Context engineering answers questions like: What does the LLM need to know? What files, data, or background information should it have access to? When should that context be retrieved dynamically rather than provided upfront?
This skill is essential alongside prompt engineering when building AI products or using AI as a working tool.
Why can't you just give the LLM everything?
Too much context confuses the model just as much as too little context leaves it unable to complete the task. The quality of the input determines the quality of the output.
Imagine asking an LLM to summarize a meeting and one takeaway is "Send the pipeline report to John by Friday." The LLM might be missing critical context: Which Friday? Which John (if there are multiple Johns)? What is the pipeline report?
You could give the LLM access to your entire employee database, all your reports, and everyone's calendars—but that's like trying to have a conversation in a crowded room. The LLM gets distracted by the noise. Instead, it just needs to know the roles of the people in the room and what the pipeline report is.
How do you provide only relevant context?
This is where techniques like RAG (Retrieval Augmented Generation) come in. Instead of dumping everything into the context, you search for just the relevant information and include that in your prompt.
For example, when using ChatGPT to critique a landing page, you might provide a rich ideal customer profile, course syllabus, student testimonials, and a knowledge base document.

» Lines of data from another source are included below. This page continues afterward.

-- ==== Sys2Proof/Machine/Stream.lean ====
section
/-!
DEFINITION. Sparse stream instructions, majors 0x58 to 0x5B (R244 to R263).
-/

namespace Sys2Proof.Machine

/-- Why a lane's step cannot go on: a segment that is missing (R253), a translation fault (R253), a byte behind a watermark
(R251), or a trap (R254, R255). -/
inductive StreamStop
  | segment (n : Nat)
  | fault (kind va : Nat)
  | wait (dest : Dest) (a : Nat)
  | trap (r : Report)
  deriving DecidableEq

/-- A lane's step: what it reads, and where it stops. -/
abbrev Steps := Except StreamStop

/-- A stream register's fields (R249). -/
structure Cursor where
  done  : Bool
  level : Nat
  desc  : Nat
  fin   : Nat
  coord : Nat
  pos   : Nat
  deriving DecidableEq

/-- The sentinel (R247). -/
def sentinel : Nat := 2 ^ 32 - 1

/-- Reading a stream register. (DEDUCED, log 41.) -/
def cursorOf (v : BitVec 128) : Cursor :=
  { done := v.getLsbD 127, level := bits v 109 107, desc := bits v 106 96, fin := bits v 95 64, coord := bits v 63 32,
    pos := bits v 31 0 }

/-- A stream register from its fields; a done stream stands at its end (R249, R256). -/
def Cursor.word (c : Cursor) : BitVec 128 :=
  BitVec.ofBool c.done ++ 0#17 ++ BitVec.ofNat 3 c.level ++ BitVec.ofNat 11 c.desc ++ BitVec.ofNat 32 c.fin
    ++ BitVec.ofNat 32 c.coord ++ BitVec.ofNat 32 c.pos

/-- The end of a fibre (R256, R257). -/
def Cursor.finish (c : Cursor) : Cursor := { c with done := true, pos := c.fin, coord := sentinel }

/-- The level reference of a cursor (R250). -/
def Cursor.ref (c : Cursor) : Nat := c.desc * 256 + c.level

/-- Where a step is made: the state, the team, the lane, the stream number and the level reference that a trap reports. -/
structure At where
  st   : State
  team : Team
  lane : Nat
  num  : Nat
  ref  : Nat

/-- The stream trap (R254, R343). -/
def At.fail (y : At) (sub : Nat) : StreamStop :=
  .trap { cause := 10#8, sub := BitVec.ofNat 4 sub, lane := BitVec.ofNat 32 y.lane, info0 := BitVec.ofNat 32 y.num, info1 := BitVec.ofNat 32 y.ref }

/-- The malformed-coordinate trap (R255, R343): position and value read. -/
def At.bad (y : At) (reason q v : Nat) : StreamStop :=
  .trap { cause := 11#8, sub := BitVec.ofNat 4 reason, lane := BitVec.ofNat 32 y.lane, info0 := BitVec.ofNat 32 y.num, info1 := BitVec.ofNat 32 y.ref, info2 := BitVec.ofNat 32 q, info3 := BitVec.ofNat 32 v }

/-- A segment of the core's stream buffer. (DESIGN CHOICE, log 34.) -/
def Core.seg? (c : Core) (root : BitVec 48) (n : Nat) : Option Segment := c.segs.find? fun g => g.root == root && g.seg == n

/-- Four bytes of main memory through the stream buffer (R251, R253). -/
def At.mainWord (y : At) (va : Nat) : Steps Nat :=
  let root := y.st.rootOf y.team.launch
  match (y.st.core y.team.core).seg? root (va / 256) with
  | some g =>
    if g.bad.contains (va / 128 % 2) then .error (y.fail 5)
    else .ok (leNat ((g.data.drop (va % 256)).take 4))
  | none =>
    if y.team.deniedAt va then .error (y.fail 4) else
    match y.st.xlate root va .read with
    | .fault k => .error (.fault k va)
    | .ok _ => .error (.segment (va / 256))

/-- Landings over four bytes of .sh or .sp (R179, R197, R251); a block whose check value does not match comes before a landing that
failed (R254). -/
def At.landing (y : At) (dest : Dest) (a : Nat) (bad : Bool) : Steps Unit :=
  let as := (List.range 4).map (a + ·)
  match as.findSome? fun i => match y.st.landingLoad dest i with
    | .fault id => some (y.st.landingReport y.lane i id)
    | _ => none with
  | some r => .error (if bad then y.fail 5 else .trap r)
  | none => match as.find? fun i => y.st.landingLoad dest i == .wait with
    | some i => .error (.wait dest i)
    | none => if bad then .error (y.fail 5) else .ok ()

/-- Which of the two values of R180 a word of .sh or of the core's own .sp takes where a landing and a store leave both: one free choice for the
word, which is read single-copy atomic (R251). (DESIGN CHOICE, log 3.) -/
def At.stored (y : At) (a : Nat) : Bool := Config.freeNat (y.st.fresh + a) % 2 == 1

/-- The free choices of an instruction's .sh and .sp words count as taken when a landing there can leave any (R180). (DESIGN CHOICE, log 34.) -/
def State.ownChoices (s : State) (x : Team) : State :=
  if s.ranges.any fun r => r.2.dest == .sp (dieOf x.core) || r.2.dest == .sh x.cluster x.core
  then { s with fresh := s.fresh + Config.scratchBytes } else s

/-- Four bytes at a place (R251): .sh and the core's own .sp as a plain load, another die's .sp as its publication order leaves
it, main memory through the buffer; an address beyond 2^52 is a fault of kind 4 there (DEDUCED, log 10). -/
def At.word (y : At) (l : Loc) : Steps Nat := do
  match l.dest with
  | .sh k c =>
    if y.st.sharedOf y.team.launch < l.addr + 4 then throw (y.fail 6)
    y.landing l.dest l.addr false
    if y.st.shBad k c l.addr 4 then
      throw (.trap { Report.plain 19 2 with lane := BitVec.ofNat 32 y.lane, info0 := BitVec.ofNat 32 l.addr })
    pure (leNat (bytesAt (y.st.shLoad k c (y.stored l.addr)) l.addr 4))
  | .sp d =>
    if Config.scratchBytes < l.addr + 4 then throw (y.fail 6)
    y.landing l.dest l.addr (y.st.spBad d l.addr 4)
    if d = dieOf y.team.core then pure (leNat (bytesAt (y.st.spByte y.team.core (y.stored l.addr)) l.addr 4))
    else pure (leNat (bytesAt (y.st.spLatest d) l.addr 4))
  | _ => y.mainWord l.addr

/-- A level as its descriptor gives it (R244, R245); the level below of a Morton level with it (R248). -/
structure Level where
  kind    : Nat
  morton  : Bool
  n       : Nat
  parents : Nat
  pos     : Loc
  crd     : Loc
  n3      : Nat := 0
  parents3 : Nat := 0
  crd3    : Loc := ⟨.main, 0⟩
  deriving DecidableEq

/-- An array's copy address (R244): spaces 0, 1 and 3, a multiple of 4. -/
def At.array (y : At) (on : Bool) (v : BitVec 64) : Steps Loc :=
  if !on then .ok ⟨.main, 0⟩ else
  match y.st.resolveAddr y.team.cluster y.team.core v with
  | none => .error (y.fail 1)
  | some l =>
    if (bits v 63 60 = 0 ∨ bits v 63 60 = 1 ∨ bits v 63 60 = 3) ∧ l.addr % 4 = 0 then .ok l else .error (y.fail 1)

/-- The fields of level i, checked (R244, R245). -/
def At.fields (y : At) (d : List Byte) (i : Nat) : Steps Level := do
  let b := (d.drop (32 + 32 * i)).take 32
  let c := nat32 b 0
  let k := c % 4
  if 8 ≤ c ∨ nat32 b 12 ≠ 0 ∨ nat32 b 4 = 0 ∨ nat32 b 4 = sentinel ∨ nat32 b 8 = 0 then throw (y.fail 1)
  let pos ← y.array (k == 1 || k == 2) (word64 b 16)
  let crd ← y.array (k == 1 || k == 3) (word64 b 24)
  pure { kind := k, morton := c / 4 % 2 == 1, n := nat32 b 4, parents := nat32 b 8, pos := pos, crd := crd }

/-- The 256 bytes of a descriptor, read from .sh (R251). -/
def At.descriptor (y : At) (off : Nat) : Steps (List Byte) := do
  let ws ← (List.range 64).mapM fun i => y.word ⟨.sh y.team.cluster y.team.core, off + 4 * i⟩
  pure (ws.flatMap (leBytes 4))

/-- Word i of an array. -/
def At.item (y : At) (l : Loc) (i : Nat) : Steps Nat := y.word { l with addr := l.addr + 4 * i }

/-- A level that a reference names, its fields checked (R250), with those of the level below a Morton level (R248). (DESIGN CHOICE, log 34.) -/
def At.shape (y : At) : Steps Level := do
  let r := y.ref
  let off := r / 256 % 2 ^ 11 * 256
  let i := r % 8
  if r / 2 ^ 19 ≠ 0 ∨ r / 8 % 32 ≠ 0 ∨ y.st.sharedOf y.team.launch < off + 256 then throw (y.fail 1)
  let d ← y.descriptor off
  let n := nat32 d 0
  if n = 0 ∨ 6 < n ∨ n ≤ i ∨ !zeroBytes d 4 32 ∨ !zeroBytes d (32 + 32 * n) 256 then throw (y.fail 1)
  let lv ← y.fields d i
  if !lv.morton then pure lv else
    if lv.kind ≠ 1 ∨ n ≤ i + 1 then throw (y.fail 1)
    let low ← y.fields d (i + 1)
    if low.kind ≠ 3 ∨ low.morton ∨ 65536 < lv.n ∨ 65536 < low.n then throw (y.fail 1)
    pure { lv with n3 := low.n, parents3 := low.parents, crd3 := low.crd }

/-- A level that a step walks (R250). The highest position that a Morton level can reach is one below its last pointer (R248); a level
without entries has none, and fails the check. (DESIGN CHOICE, log 34.) -/
def At.level (y : At) : Steps Level := do
  let lv ← y.shape
  if !lv.morton then pure lv else
    let top ← y.item lv.pos lv.parents
    if lv.parents3 ≠ top then throw (y.fail 1)
    pure lv

/-- A coordinate below N (R255 reason 1). -/
def At.coord (y : At) (l : Loc) (q n : Nat) : Steps Nat := do
  let c ← y.item l q
  if n ≤ c then throw (y.bad 1 q c)
  pure c

/-- The Morton key (R248). -/
def mortonKey (a b : Nat) : Nat :=
  (List.range 16).foldl (fun k i => k + a / 2 ^ i % 2 * 2 ^ (2 * i + 1) + b / 2 ^ i % 2 * 2 ^ (2 * i)) 0

/-- The least set bit c of fibre p with x ≤ c < N (R246); fuel counts the words left. -/
def At.nextBit (y : At) (lv : Level) (p : Nat) : Nat → Nat → Steps (Option Nat)
  | 0, _ => .ok none
  | fuel + 1, x => do
    if lv.n ≤ x then pure none else
      let w ← y.item lv.pos ((lv.n + 31) / 32 * p + x / 32)
      match (List.range 32).find? fun i => decide (x % 32 ≤ i) && w / 2 ^ i % 2 == 1 with
      | some i => let c := x / 32 * 32 + i
                  pure (if c < lv.n then some c else none)
      | none => y.nextBit lv p fuel ((x / 32 + 1) * 32)

/-- The first entry of fibre b (R256). An End of 2^32 is held modulo 2^32 in its 32-bit field. (DEDUCED, log 41.) -/
def At.openFibre (y : At) (b : Nat) : Steps Cursor := do
  let lv ← y.level
  if lv.parents ≤ b then throw (y.fail 2)
  let c : Cursor := { done := false, level := y.ref % 8, desc := y.ref / 256 % 2 ^ 11, fin := 0, coord := 0, pos := 0 }
  match lv.kind with
  | 0 =>
    if 2 ^ 32 < b * lv.n + lv.n then throw (y.fail 2)
    pure { c with pos := b * lv.n, fin := (b * lv.n + lv.n) % 2 ^ 32 }
  | 1 =>
    let st ← y.item lv.pos b
    let en ← y.item lv.pos (b + 1)
    if en < st then throw (y.bad 4 b st)
    let c := { c with pos := st, fin := en }
    if st = en then pure c.finish else
      let v ← y.coord lv.crd st lv.n
      pure { c with coord := v }
  | 2 =>
    if 2 ^ 32 < b * lv.n + lv.n then throw (y.fail 2)
    let v ← y.nextBit lv b ((lv.n + 31) / 32) 0
    let c := { c with fin := (b * lv.n + lv.n) % 2 ^ 32 }
    pure (match v with
      | some v => { c with pos := b * lv.n + v, coord := v }
      | none => c.finish)
  | _ =>
    let v ← y.coord lv.crd b lv.n
    pure { c with pos := b, fin := (b + 1) % 2 ^ 32, coord := v }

Each piece of context helps the LLM understand what to evaluate and why—without overwhelming it with irrelevant information.
Context is king. The more relevant context you can provide (and only relevant context), the better recommendations you'll get.
Learn more:
- AI as a Strategic Thought Partner with UX Implications - All Things Product Podcast with Teresa Torres & Petra Wille
- 21 Ways to Use AI at Work (And Build Your AI Product Toolbox)
- AI Changes Everything (And Nothing At All)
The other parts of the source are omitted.